§ **Description of the task**
The response must contain all of the entries, each one repeated exactly.

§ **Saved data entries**
-- ==== Sys2Proof/Machine/Dispatch.lean ====
section
/-! DEFINITION. The dispatch of a decoded command to its meaning (40_host_access.md R104 `Execute` and completion). -/

namespace Sys2Proof.Machine

def exec (i : Instr) (s : State) : Host.Outcome State Fault Refusal :=
  match i with
  | .nop => Sys2Proof.Machine.execNop s
  | .primeTest => Sys2Proof.Machine.execPrimeTest s
  | .gcd => Sys2Proof.Machine.execGcd s
  | .modinv => Sys2Proof.Machine.execModinv s
  | .modexp => Sys2Proof.Machine.execModexp s
  | .keygenRand => Sys2Proof.Machine.execKeygenRand s
  | .keygenForced => Sys2Proof.Machine.execKeygenForced s
  | .encrypt => Sys2Proof.Machine.execEncrypt s
  | .decrypt => Sys2Proof.Machine.execDecrypt s

end Sys2Proof.Machine
end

§ **Task output**
-- ==== Sys2Proof/Machine/Dispatch.lean ====
section
/-! DEFINITION. The dispatch of a decoded command to its meaning (40_host_access.md R104 `Execute` and completion). -/

namespace Sys2Proof.Machine

def exec (i : Instr) (s : State) : Host.Outcome State Fault Refusal :=
  match i with
  | .nop => Sys2Proof.Machine.execNop s
  | .primeTest => Sys2Proof.Machine.execPrimeTest s
  | .gcd => Sys2Proof.Machine.execGcd s
  | .modinv => Sys2Proof.Machine.execModinv s
  | .modexp => Sys2Proof.Machine.execModexp s
  | .keygenRand => Sys2Proof.Machine.execKeygenRand s
  | .keygenForced => Sys2Proof.Machine.execKeygenForced s
  | .encrypt => Sys2Proof.Machine.execEncrypt s
  | .decrypt => Sys2Proof.Machine.execDecrypt s

end Sys2Proof.Machine
end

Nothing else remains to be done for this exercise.